I discarded quite a few topics for this week’s post as I didn’t want to “waste” a key topic on the “downtime” for many of our faculty and students of the summer break between semesters (excluding all those students and faculty involved in Clerkship, of course).

Sure, I could write about learning objectives, and active learning strategies, or assessment tools and rubrics, but these informational items would likely be missed by quite a few people off on summer pursuits.
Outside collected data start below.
-- ==== Sys2Proof/Tests/Slice0.lean ====
section
/-!
SUPPORT. The package's own tests: the ill-formed terms, the words of spec/95_test_vectors.md part 2.1 and words written out bit by bit
from spec/30_encoding.md, the vectors of parts 2.2 to 2.5, and for every obligation with hypotheses a named witness that meets them.
Every expected result is the spec's.
-/

namespace Sys2Proof.Tests

open Sys2Proof Sys2Proof.Machine

/-- The state an answer leads to; `s` where it stops. -/
def nextOf (r : Result) (s : State) : State :=
  match r with
  | .next t => t
  | .fault _ => s
  | .refused _ => s

/-- The status and result of the response after an operation. -/
def answer (r : Result) : Option (Status × Word) :=
  match r with
  | .next t => t.response.map fun a => (a.status, a.result)
  | .fault _ => none
  | .refused _ => none

/-! ## Well-formedness: one ill-formed term for each check -/

theorem test_wellFormed_refuses :
    Instr.wellFormed (.onEdge 256) = false ∧ Instr.wellFormed (.setFreq 256 0) = false ∧
    Instr.wellFormed (.getFreq 256) = false ∧ Instr.wellFormed (.getFlags 256) = false := by decide

theorem test_config_wf : Config.reference.wf = true ∧
    { Config.reference with n := 0 }.wf = false ∧ { Config.reference with m := 257 }.wf = false ∧
    { Config.reference with l := 0 }.wf = false ∧ { Config.reference with lineOf := [2] }.wf = false ∧
    { Config.reference with pol := [] }.wf = false ∧ { Config.reference with cw := 0 }.wf = false ∧
    { Config.reference with tw := 0 }.wf = false ∧ { Config.reference with hpw := 33 }.wf = false := by decide

/-! ## Decoding: words written out from R56, R57 and R60 as `DATA ++ OPC ++ IDX ++ RSV` -/

/-- `LINE` is the whole byte (R56). -/
theorem test_decode_onEdge : decode (.edge 0b00000011) = .instr (.onEdge 3) ∧
    decode (.edge 0b11111111) = .instr (.onEdge 255) := by decide

theorem test_decode_initIn :
    decode (.command ((0 : BitVec 32) ++ 0b00000001#8 ++ 0b00000000#8 ++ (0 : BitVec 16))) = .instr .initIn := by decide

theorem test_decode_initOut :
    decode (.command ((0 : BitVec 32) ++ 0b00000010#8 ++ 0b00000000#8 ++ (0 : BitVec 16))) = .instr .initOut := by decide

theorem test_decode_poll :
    decode (.command ((0 : BitVec 32) ++ 0b00000011#8 ++ 0b00000000#8 ++ (0 : BitVec 16))) = .instr .poll := by decide

/-- `SET_FREQ 1, 100Hz`: sign 0, exponent 133, fraction 1.5625 - 1 (DV4). -/
theorem test_decode_setFreq :
    decode (.command (0b0#1 ++ 0b10000101#8 ++ 0b10010000000000000000000#23 ++ 0b00000100#8 ++ 0b00000001#8
      ++ (0 : BitVec 16))) = .instr (.setFreq 1 0x42C80000) := by decide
And, really, I want you to miss them as anyone’s holiday break (however long or short) should be used to pursue as little as possible. A few years ago, when I was teaching at Loyalist College, I had students ask me what I wanted them to work on over a holiday break. It turns out my colleagues had given several detailed assignments. Firmly believing in the need to relax and recharge, I told them I wanted them to sleep in and eat cookies for breakfast. (I got pretty good instructor evaluations that year; I hope it wasn’t just about the cookies).

So for this post, I thought to myself: “I should write about the benefits of doing nothing”. A short Google search later, I’ve discovered this is hardly a unique idea – and there’s evidence-based research to back up these benefits.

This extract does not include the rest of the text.